Машина крутилась по горе, как на территории Дома творчества писателей в Ялте. Все шире распахивалась с каждым поворотом даль Лигурийского моря. Оно было пустынно — ни одного кораблика. Ноябрь — самое несезонное время на Лазурном берегу. Именно поэтому кладбищенский сторож — в черной форме с погончиками, кокардой — нам обрадовался. Ему скучно было сидеть и бездельничать в красивой кладбищенской конторе у ворот.
Шофер извлек из багажника большой букет красных роз. Мы с попутчиком покраснели, как эти розы, и я торопливо увел глаза в сторону, потому что «…и плакали зарницы его любви…» продолжали бушевать во мне.
Возник вопрос — кому букет нести. Дама к Герцену не имела отношения и купила букет на скромные партийные деньги. Руководитель шарахнулся от букета, как коза от паровоза. Шофер сунул букет мне, я закусил губы и сунул его переводчице, прошипев: «Не возьмешь — брошу!» Переводчица вздрогнула от испуга, но прижала розы к груди.
И мы отправились.
Аристократическое, уже закрытое кладбище. Слухи о том, что его собираются сровнять с землей, — ерунда. Кладбище представляет выставку мраморных надгробий — скульптур, барельефов и плит. Каждое надгробие, как на всех аристократических кладбищах, соперничает с соседними. Между могилами не просунешь карандаша.
Наш великий земляк отлит из бронзы в полный рост. Он в сюртуке, руки на груди, голова опущена вниз, и потому большой лоб кажется еще величественнее. Он стоит на кубическом постаменте высотой метра в полтора-два. Плечи и голова позеленели благородной малахитовой зеленью, которой покрывается бронза на всех широтах. Выражение лица угрюмое, спокойное, живое, пожалуй, надменное.
Метрах в пятнадцати к северо-западу растет высокая пальма. Она еще молода и стройна.
У постамента деревянная, простая ваза. В вазе было несколько красных гвоздик, только немного привядших.
Сторож сказал, что кто-то часто приносит сюда цветы.
И нервный смех уступил во мне торжественной спокойности.
Особенно поразило: «Москва 1812».
Мальчик Пушкин бежит за войсками, уходящими на Бонапарта.
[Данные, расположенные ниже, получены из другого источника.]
/-! ### The chain (R176 to R181) -/

/-- The nominal of DCO `k` as numerator and denominator in Hz (R179). -/
def dcoNum (s : State) (k : Nat) : Nat :=
  if k = 0 then 156250000
  else getF s R.SYN_DCO_NOM_NUM_LO k + getF s R.SYN_DCO_NOM_NUM_HI k * 2 ^ 32
def dcoDen (s : State) (k : Nat) : Nat := if k = 0 then 1 else getF s R.SYN_DCO_NOM_DEN k

/-- The oscillator and divider behind APLL0 (R171, R177): frequency in Hz times N0. -/
def baseHz (s : State) : Nat :=
  if flag s R.REF_XO_STAT_SRC then getF s R.SYN_OCXO_FREQ_FREQ_HZ * getF s R.SYN_APLL0_CFG_N0_OCXO
  else getF s R.SYN_XIN_FREQ_FREQ_HZ * getF s R.SYN_APLL0_CFG_N0_XIN

/-- The control value of DCO `k`: that of its DPLL, 0 for DCO0 (R179). -/
def dcoCtl (s : State) (k : Nat) : Int := if k = 0 then 0 else dpllW s k

/-- `num` and `div` of R179, from the nominal ratio and the control values in force. -/
def dcoRatioNum (s : State) (k : Nat) : Int := (baseHz s * dcoDen s k * 2 ^ 144 : Nat)
def dcoRatioDiv (s : State) (k : Nat) : Int :=
  (dcoNum s k : Int) * (281474976710656 + rateWord s) * (281474976710656 + dcoCtl s k)

/-- d of R179 in 2^-48 and its remainder. -/
def dcoWord (s : State) (k : Nat) : Int × Int :=
  (dcoRatioNum s k / dcoRatioDiv s k, dcoRatioNum s k % dcoRatioDiv s k)

/-! ### The modulators (R180 to R182) -/

def dcoMod (s : State) (k : Nat) : DcoMod := smGet DcoMod.reset s.syn.mods k
def setMod (k : Nat) (x : DcoMod) (s : State) : State := { s with syn := { s.syn with mods := smPut DcoMod.reset s.syn.mods k x } }

/-- What stage 1 takes in a cycle of the modulator, and the remainder accumulator after it (R180). The remainder accumulator is
reduced by the divisor in force first (R181). -/
def modIn (d rem div : Int) (dith : Int) (m : DcoMod) : Int × Nat :=
  let r := (m.racc : Int) % div + rem
  (d % 281474976710656 + (if r ≥ div then 1 else 0) + dith, (if r ≥ div then r - div else r).toNat)

/-- One cycle of a third-order MASH 1-1-1 with 48-bit accumulators (R180): each stage adds what the stage before it holds, and
the carries of stages 2 and 3 enter with their first and second differences (notes/assumptions/138.md). -/
def modCycle (d rem div : Int) (dither : Bool) (seed : Nat) (m : DcoMod) : DcoMod :=
  let v := lfsrStep (m.lfsr.getD (lfsrSeed seed))
  let taken := modIn d rem div (if dither then (v % 2 : Nat) - (m.bit : Int) else 0) m
  let t1 := m.a1 + taken.1
  let a1 := (t1 % 281474976710656).toNat
  let a2 := m.a2 + a1
  let a3 := m.a3 + a2 % 281474976710656
  let c2 := a2 / 281474976710656
  let c3 := a3 / 281474976710656
  { racc := taken.2, a1 := a1, a2 := a2 % 281474976710656, a3 := a3 % 281474976710656, c2 := c2, c3 := c3, d3 := m.c3,
    lfsr := some v, bit := v % 2, phase := m.phase,
    modulus := d / 281474976710656 + t1 / 281474976710656 + (c2 - (m.c2 : Int)) + (c3 - 2 * (m.c3 : Int) + m.d3) }

/-- DCO `k` through one cycle of the Last clock: its own cycles come in the ratio of its frequency to 625 MHz (R179), and each
runs its modulator with the word in force (notes/assumptions/138.md). -/
def dcoCycle (k : Nat) (s : State) : State :=
  let m := dcoMod s k
  let turn := dcoDen s k * 625000000 * 281474976710656
  let p := m.phase + dcoNum s k * (281474976710656 + dcoCtl s k).toNat
  if turn ≤ p then
    let m := { m with phase := (p - turn) % turn }
    if 0 < dcoRatioDiv s k then
      setMod k (modCycle (dcoWord s k).1 (dcoWord s k).2 (dcoRatioDiv s k) (flag s R.SYN_DCO_CFG_DITHER k)
        (getF s R.SYN_DCO_CFG_SEED k) m) s
    else setMod k m s
  else setMod k { m with phase := p } s

/-- A commit of DCO `k` seeds its shift register again (R182). -/
def reseed (k : Nat) (s : State) : State := setMod k { dcoMod s k with lfsr := none, bit := 0 } s

/-- APLL `j` is locked (R178). -/
def apllLocked (s : State) (j : Nat) : Bool := bitOf (getF s R.SYN_APLL_STAT_LOCK) j

/-- The DCO that feeds APLL `j` (R176). -/
def apllDco (s : State) (j : Nat) : Nat := if j ≤ 2 then 0 else getF s R.SYN_APLL_CFG_IN_SEL (j - 1)

def apllFb (s : State) (j : Nat) : Nat := if j = 1 then 32 else getF s R.SYN_APLL_CFG_FBDIV (j - 1)

/-- The VCO of APLL `j` as a ratio in Hz. -/
def vcoNum (s : State) (j : Nat) : Nat := dcoNum s (apllDco s j) * apllFb s j
def vcoDen (s : State) (j : Nat) : Nat := dcoDen s (apllDco s j)

/-! ### Outputs (R188 to R193) -/

def oOFF : Nat := 0
def oARMED : Nat := 1
def oRUNNING : Nat := 2
def oSQUELCHED : Nat := 3
def oRESTARTING : Nat := 4

def outMode (s : State) (n : Nat) : Nat := getF s R.SYN_OUT_CFG_MODE n
def outState (s : State) (n : Nat) : Nat := getF s R.SYN_OUT_STAT_STATE n
def setOutState (n st : Nat) (s : State) : State := setF R.SYN_OUT_STAT_STATE st s n
def setAligned (n : Nat) (b : Bool) (s : State) : State := setFlag R.SYN_OUT_STAT_ALIGNED b s n

/-- The source APLL of a SRC code (R188). -/
def srcApll (code : Nat) : Nat := if code = 0 then 1 else if code = 2 then 4 else 3

/-- The APLL an output depends on: its SRC in CLOCK mode, APLL1 in PULSE and FRAME modes (R187). -/
def outApll (s : State) (n : Nat) : Nat := if outMode s n = 1 then srcApll (getF s R.SYN_OUT_CFG_SRC n) else 1

def outDiv (s : State) (n : Nat) : Nat := zeroAs 1 (getF s R.SYN_OUT_CFG_DIV n)

/-- ORIGIN = 0, or FRAME mode, whose origin is fixed at 0. -/
def outEpoch (s : State) (n : Nat) : Bool := outMode s n = 3 || !flag s R.SYN_OUT_CFG_ORIGIN n

/-- OFFSET in 2^-32 ns. -/
def outOffset (s : State) (n : Nat) : Int := getS s R.SYN_OUT_OFFSET_OFFSET n * unitNs

/-- The period of an output as nanoseconds over a denominator: SYN_OUT_PERIOD, or in CLOCK mode DIV cycles of the source VCO. -/
def outPeriod (s : State) (n : Nat) : Period :=
  if outMode s n = 1 then
    let j := outApll s n
    { num := 1000000000 * outDiv s n * vcoDen s j, den := vcoNum s j }
  else getPeriod s 0x80404 0x40 n

/-- The instant of the edge of index `k` in 2^-32 ns, rounded down. -/
def edgeAt (s : State) (n : Nat) (k : Int) : Int :=
  let x := outRt s n
  let p := outPeriod s n
  (x.eNum * p.den + (k - x.k0) * (p.num * 4294967296) * x.eDen) / (x.eDen * p.den : Nat)

/-- The index of the latest edge at or before `t`. -/
def edgeIndex (s : State) (n : Nat) (t : Int) : Int :=
  let x := outRt s n
  let p := outPeriod s n
  x.k0 + ((t * x.eDen - x.eNum) * p.den) / ((p.num * 4294967296 * x.eDen : Nat) : Int)

/-- The period of the VCO of APLL `j`, ns. -/
def vcoPeriod (s : State) (j : Nat) : Period := ⟨1000000000 * vcoDen s j, vcoNum s j⟩

/-- The same in 2^-32 ns, rounded down. -/
def vcoUnits (s : State) (j : Nat) : Nat := 1000000000 * 4294967296 * vcoDen s j / vcoNum s j

/-- The leading edge of index `k` crosses the ball SYN_OUT_DELAY before its scheduled instant, in 2^-32 ns (R191). The edge generator
places a PULSE or FRAME edge in steps of 1/256 of a cycle of the Last, ahead by the measured cell delay; it takes the nearest step
(notes/assumptions/156.md). A CLOCK edge is an edge of the VCO. -/
def ballAt (s : State) (n : Nat) (k : Int) : Int :=
  let t := edgeAt s n k - getS s R.SYN_OUT_DELAY_DELAY n * 65536
  if outMode s n = 1 then t
  else
    let cell : Int := (smGet 0 s.lnk.cells n : Nat) * 65536
    let grid := s.tim.last.fifths
    (grid + rdiv ((t - cell) * 5 - grid) (cycle5 / 256) * (cycle5 / 256)) / 5 + cell

/-- The width in ns of the pulse of index `k`: in FRAME mode with SEQ_LEN of 2 or more the marker pulses are SEQW wide (R192). -/
def edgeWidth (s : State) (n : Nat) (k : Int) : Nat :=
  let len := getF s R.SYN_OUT_SEQ_SEQ_LEN n
  if outMode s n = 3 ∧ 2 ≤ len ∧ k % (len : Int) = 0 then getF s R.SYN_OUT_SEQW_SEQW n else getF s R.SYN_OUT_WIDTH_WIDTH n

/-- The active phase of the cycle of index `k` in ns: its pulse, or ceil(DIV / 2) periods of the VCO (R188, R192). -/
def activePhase (s : State) (n : Nat) (k : Int) : Period :=
  if outMode s n = 1 then
    let v := vcoPeriod s (outApll s n)
    { v with num := v.num * ((outDiv s n + 1) / 2) }
  else ⟨edgeWidth s n k, 1⟩

/-- The first cycle of an output that has been placed, at its ball: its active phase is high, and low with POL = 1 (R188); no
timing output is valid under EXTEST and the like (R508). -/
def showEdge (n : Nat) (s : State) : State :=
  let k := (outRt s n).first
  let p := activePhase s n k
  whenS (!jtagHolds s) (emit (.edge n k (ballAt s n k) p.num p.den (!flag s R.SYN_OUT_CFG_POL n))) s

/-- A SYN_OUT_DELAY that waited takes effect (R12). -/
def takeDelay (n : Nat) (s : State) : State :=
  match (outRt s n).delay with
  | some v => setF R.SYN_OUT_DELAY_DELAY v (setOut n { outRt s n with delay := none } s) n
  | none => s

/-- Take committed values: the eight words of R184's output registers. -/
def putOut (n : Nat) (ws : List Nat) (s : State) : State :=
  (List.range 8).foldl (fun s j => putWord (0x80400 + 0x40 * n + 4 * j) (ws.getD j 0) s) s

/-- The pending words of an output. -/
def pendOut (s : State) (n : Nat) : List Nat := (List.range 8).map fun j => wordOf s (0x80420 + 0x40 * n + 4 * j)

/-- The pending period of output `n` passes R70. -/
def pendPeriodOk (s : State) (n : Nat) : Bool := (getPeriod s 0x80424 0x40 n).ok

/-- The words that a commit of output `n` takes: a period that R70 rejects leaves the one in force. -/
def commitWords (s : State) (n : Nat) : List Nat :=
  if pendPeriodOk s n then pendOut s n
  else (List.range 8).map fun j => if 1 ≤ j && j ≤ 3 then wordOf s (0x80400 + 0x40 * n + 4 * j) else wordOf s (0x80420 + 0x40 * n + 4 * j)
Сторож сказал, что является потомственным хранителем кладбища и что его дед погребал Герцена. Вероятно, сторож говорит это у всех могил, когда надо заменяя деда отцом или прадедом, но все равно получилось впечатляюще.
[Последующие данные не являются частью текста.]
-- ==== Sys2Proof/Machine/IslOps.lean ====
section
/-!
DEFINITION. Sys2Proof/Machine/IslOps.lean: what follows when an island goes down (spec/01 R24, R25; spec/17 R461), and what a reset
of each level does to the operating state and the registers (spec/14 R387, R388).
-/
namespace Sys2Proof.Machine

/-! ### Presence -/

/-- Slot `i` holds an island of this grade (R18, R21). -/
def islPresent (s : State) (i : Nat) : Bool :=
  i == 0 || (allIslands.contains i
    && !(flag s R.GLB_CAP_VALID && !lanesHi s && (i == 8 || i == 9 || decide (24 ≤ i))))

/-! ### Frames that are flushed (R305) -/

/-- Every copy of frame `f` is discarded and counted once (R305). -/
def flushFrame (reason f : Nat) (s : State) : State :=
  match frameAt s f with
  | none => s
  | some x =>
    let s :=
      if x.admitted then x.copies.foldl (fun s c => sumpCount reason x.port (some (c.out, c.tc)) s) s
      else txDecided x false (sumpCount reason x.port none s)
    forgetFrame f s

/-- BUF discards every queued copy and every frame in progress (R305); link holds end, the free lists are rebuilt (R442) and the LFSRs take
their seeds (R294). -/
def flushBuf (s : State) : State :=
  let s := (frames s).foldl (fun s x => flushFrame 0x1F x.1 s) s
  setF R.MON_ECC_WITHHELD_CELLS 0
    { s with buf := { s.buf with holds := [], lfsr := [], cells := [], unused := Buf.reset.unused, back := Buf.reset.back } }

/-- EGR stops: nothing is selected and nothing leaves. -/
def egrIdle (s : State) : State :=
  let idle (p : Nat × EgrPort) : Nat × EgrPort := (p.1, { p.2 with sel := none, tx := none, ptx := none })
  let s := { s with egr := { s.egr with ports := (s.egr.ports.map idle).filter fun p => p.2 ≠ EgrPort.reset } }
  (frames s).foldl (fun s x =>
    if x.2.copies.any (·.st == .selected) then
      setFrame x.1 (some { x.2 with copies := x.2.copies.map fun c => if c.st = .selected then { c with st := .queued } else c }) s
    else s) s

/-- Levels, credits, tags and virtual times after a PATH reset (R319). -/
def egrRestart (s : State) : State :=
  (outputs s).foldl (fun s o =>
    let full (c : Nat) : Int := if shaper s o c = 1 then getF s (clsF R.EGR_CLS_BURST_BURST c) o * 256 else 0
    setEgrPort o { egrPort s o with cls := (List.range 8).map fun c => ⟨0, full c, 0, copyNow s islEGR / unitNs, none⟩
                                    bandV := 0, tags := [], noFit := [], never := [] } s) (egrIdle s)

/-- RED goes down (R349): held frames go, frames that wait for a decision are settled by DOWN_ACT, FLUSH raises. -/
def redLost (s : State) : State :=
  let pass := flag s R.RED_GCFG_DOWN_ACT
  let s := redDown 0x1E s
  let wait := ((frames s).filter fun x => x.2.admitted && x.2.frer == .waiting).map (·.1)
  raise R.RED_EVENT_FLUSH (wait.foldl (fun s f => if pass then redPass f false s else redDiscard 0x1E f s) s)

/-! ### An island goes down -/

/-- The TDC stops: pairs, queues, refills and takeovers end (R387, R461). -/
def tdcStop (s : State) : State :=
  settleTdc { s with tdc := { s.tdc with chs := [], spare := none, waits := [], turn := 0, borrowed := none, presc := [] } }

/-- SYN stops every output (R189, R194) and TOD_OUT idles. -/
def synStop (s : State) : State :=
  let s := outIds.foldl (fun s n => stopOut n oOFF s) s
  { s with syn := { s.syn with todStart := 0, todBusy := 0, edges := [], todWait := [] } }

/-- Both controllers of MCU stop (R461). -/
def mcuStop (s : State) : State :=
  let s := setF R.FWT_STATUS_MGMT_RUN 0 (setF R.FWT_STATUS_SERVO_RUN 0 (setF R.FWT_STATUS_LIMP 0 (setF R.HIF_GSTAT_MCU_READY 0 s)))
  { s with sys := { s.sys with boot := 0, late := [] } }

/-- What is lost when island `i`, up until now, goes down by reset, fence or loss of its clock. -/
def islLost (i : Nat) (s : State) : State :=
  let s := crossDown i s
  if i = islTIME then setF R.TSU_GSTAT_RXCOUNT_VALID 0 s
  else if i = islSYN then synStop s
  else if i = islTDC then tdcStop s
  else if i = islMCU then mcuStop s
  else if 6 ≤ i ∧ i ≤ 9 then loseInputs (fun p => (if p < 64 then p / 16 else 0) == i - 6) s
  else if i = islBUF then loseLeaving (fun _ => true) (loseInputs (fun _ => true) s)
  else if i = islEGR then egrIdle (loseLeaving (fun _ => true) s)
  else if i = islRED then redLost s
  else if 16 ≤ i then quadLost (i - 16) none s
  else s

/-! ### Registers at a reset (R388, R10) -/

/-- The register at `off` has reset level COLD; the others have WARM. -/
def coldReg (off : Nat) : Bool :=
  let lo := off % 0x10000
  match blockOf off with
  | 0 => true
  | 1 => true
  | 2 => off ≠ 0x20004
  | 3 => false
  | 4 => true
  | 5 => [0x110, 0x114, 0x118, 0x130, 0x134].contains lo
  | 6 => lo == 0x10 || lo == 0x14 || lo == 0x114
  | 7 => true
  | 8 => lo < 0x300 || (0x810 ≤ lo && (lo - 0x810) % 0x40 == 0)
  | 9 => lo == 0 || lo == 0x20 || lo == 0x24 || (0x1000 ≤ lo && lo % 0x40 < 0x10)
  | 0xA => lo == 0x434 || lo == 0x438
  | 0xF => 0x800 ≤ lo
  | _ => false

/-- Status fields that show what a WARM reset keeps: calibration, receive counts and locks (R39, R178, R387). -/
def warmKept (off lo : Nat) : Bool :=
  off == 0x50008 || (off == 0x50104 && lo == 3) || (off == 0xA0004 && lo ≠ 31)
    || (0xA0100 ≤ off && off < 0xA0200 && off % 0x10 == 8) || (off == 0xA0414 && (lo == 31 || lo == 30))
    || (off == 0x90004 && lo == 20)

/-- Registers that a COLD reset other than POWER_ON keeps: RST_CAUSE, FLT_ESC, the pending fatal fault, and what the sequencer
itself keeps up to date (R390, R456, R462, R463). -/
def coldKept (off lo : Nat) : Bool :=
  [0x10004, 0x10010, 0x10014, 0x10018, 0x1001C, 0x20018].contains off || (off == 0x10000 && lo == 28) || (off == 0x20000 && lo == 27)

/-- The field at `off`, `lo` survives a WARM reset as RWS (R10). -/
def isRws (off lo : Nat) : Bool := (rowFields off).any fun r => r.lo == lo && r.acc == .rws

/-- Registers go back to their reset values at level `lvl` (0 COLD, 1 WARM). -/
def resetRegs (lvl : Nat) (s : State) : State :=
  let keep (k : Nat) : Bool :=
    let off := k / 32 % 0x100000
    let lo := k % 32
    if lvl = 0 then coldKept off lo else coldReg off || warmKept off lo || isRws off lo
  { s with regs := smKeep keep s.regs
           sels := smKeep (fun k => decide (lvl ≥ 2) && keep (k % 0x100000 * 32)) s.sels }

/-! ### Operating state at a reset (R387) -/

/-- HOST: every ring OFF; the PCIe function starts again (R362, R387). -/
def hostReset (cold : Bool) (s : State) : State :=
  let s := (List.range 32).foldl (fun s r =>
    setF R.HIF_RING_STAT_STATE 0 (setF R.HIF_RING_STAT_DEV_INDEX 0 (setF R.HIF_RING_STAT_ERR_CAUSE 0 s r) r) r) s
  let s := eccRepair 16 163840 8192 s
  setF R.HIF_GSTAT_BME 0
    { s with hif := { Hif.reset with flash := s.hif.flash, linkUp := !cold && s.hif.linkUp }, caps := [], staged := [] }

/-- MCU: the staging memories survive all but COLD (R422). -/
def mcuReset (cold : Bool) (s : State) : State :=
  let s := eccClear (· == 17) (mcuStop s)
  if cold then { s with sys := { s.sys with stage := [], stageOk := [] } } else s

/-- The PCS and MAC of quad `q` start again: locks, training and buffers; recalibrations of its lanes end. -/
def laneReset (q : Nat) (s : State) : State :=
  let ls := [4 * q, 4 * q + 1, 4 * q + 2, 4 * q + 3]
  let s := ls.foldl (fun s n =>
    setF R.LNK_LANE_STAT_BLOCK_LOCK 0 (setF R.LNK_LANE_STAT_AM_LOCK 0 (setF R.LNK_LANE_STAT_HI_BER 0
      (setF R.LNK_LANE_STAT_LT_STATE 0 (setF R.TSU_DESKEW_VALID 0 s n) n) n) n) n) s
  let out (l : List Nat) : List Nat := l.filter fun n => !ls.contains n
  giveBack { s with lnk := { s.lnk with badAn := out s.lnk.badAn, lpi := out s.lnk.lpi, full := out s.lnk.full, part := out s.lnk.part } }

/-- The operating state of island `i` after a reset of level `lvl`. -/
def opReset (lvl i : Nat) (s : State) : State :=
  if i = islTIME then
    eccClear (· == 14) (if lvl = 0 then { s with tim := Tim.reset, ref := Ref.reset, pte := Pte.reset } else { s with pte := Pte.reset })
  else if i = islSYN then
    { s with syn := if lvl = 0 then Syn.reset
        else { s.syn with outs := smMapTo OutRt.reset 12 (fun x => { OutRt.reset with completing := x.completing }) s.syn.outs } }
  else if i = islTDC then if lvl = 0 then { s with tdc := Tdc.reset } else s
  else if i = islMCU then mcuReset (lvl = 0) s
  else if i = islHOST then hostReset (lvl ≤ 1) s
  else if 6 ≤ i ∧ i ≤ 9 then
    if lvl ≤ 1 then eccClear (fun m => 3 ≤ m && m ≤ 10) { s with ing := Ing.reset } else if i = 6 then { s with ing := { s.ing with queue := [] } } else s
  else if i = islBUF then
    eccClear (· ≤ 2) (if lvl ≤ 1 then { flushBuf s with buf := Buf.reset } else flushBuf s)
  else if i = islEGR then if lvl ≤ 1 then eccClear (fun m => m == 11 || m == 12) { egrIdle s with egr := Egr.reset } else egrRestart s
  else if i = islRED then if lvl ≤ 1 then eccClear (· == 13) { s with red := Red.reset } else s
  else if 16 ≤ i then
    let s := laneReset (i - 16) s
    if lvl = 0 then { s with lnk := { s.lnk with since := [], waking := [], quadCal := [], cells := [] }, tallies := [], calPends := [] } else s
  else s

/-- What a WARM reset does in islands it keeps: the protocol engine's registers go (R388), the tallies count afresh, and the
windows of BUF's monitors start again. -/
def warmRest (s : State) : State :=
  let s := (List.range 64).foldl (fun s n => setTally n { Tally.reset with invalidSince := now s } s) s
  { s with pte := Pte.reset, mon := { s.mon with cyc := 0, bw := [], bwSkip := [], bwAt := [], bwPend := [], histAt := [], above := [] } }

end Sys2Proof.Machine
end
Дама поправляла розы в вазе.
Было очень тихо.
Среди беломраморных надгробий фигура Герцена казалась особенно тяжелой, темной и массивной.
Только кипарисы были еще так темны, и неподвижны, и тяжелы. Кипарисы росли за каменной стеной. А за кипарисами виднелось море.
Мы помолчали.
Потом сторож рассказал, что немцы шарили в период оккупации по кладбищам, снимали на переплавку бронзовые памятники.
Французы скрыли Герцена от немцев. Вообще, бронзовые памятники здесь только у русских…
Когда мы уезжали, то хотели дать сторожу денег — он долго водил нас по уступам и аллеям пантеона. Сторож отказался от денег. Тогда я дал ему памятный рубль «XX лет Победы».
Он схватил рубль и побежал хвастаться им перед коллегами. Он был рад.
Если у причала Соловецких островов висит ржавый плакат: «За отпуск собак в лес — штраф», то у дверей Океанографического музея в Монако существует элегантное объявление: «Собак в музей не пропускают!»
Смешно еще было, что переводчица обмолвилась от усталости, сказала: «не принимают».
Но все-таки в Монако собакам живется спокойнее, чем в Ленинграде, например. Длинные потеки от тех мест, где собаки делают свои маленькие делишки, пересекают узкие улицы гористого Монте-Карло. И дворники относятся к этому без всякой ненависти, а полицейские, если они там есть, и ухом не ведут…
Капитан Кусто написал о рыбе групере по кличке Улисс: «Эта рыба стоит того, чтобы ради встречи с ней объехать всю вселенную».
И здесь капитан сомкнул ряды с лесным человеком Генри Торо.
Крестьянские ребятишки любили свою буренку тысячи лет, хотя в конце концов и съедали ее.
Мы тысячи лет ели коров, лошадей, овец.
Но даже у самого хорошего профессионала на бойне сохраняется любовь к животным.
Рыбы всегда жили в чужом нам мире, мы не встречались с ними, мы не слышали, как они там мычали или блеяли в разговорах друг с другом, мы не почесывали маленьких рыб, как почесывали за ухом теленка. И потому в нас не могла возникнуть любовь к ним — холодным и скользким. И потому сегодня мы косим рыбьи косяки тралами, как косим тростник, то есть не испытываем при этом никаких жалостных эмоций.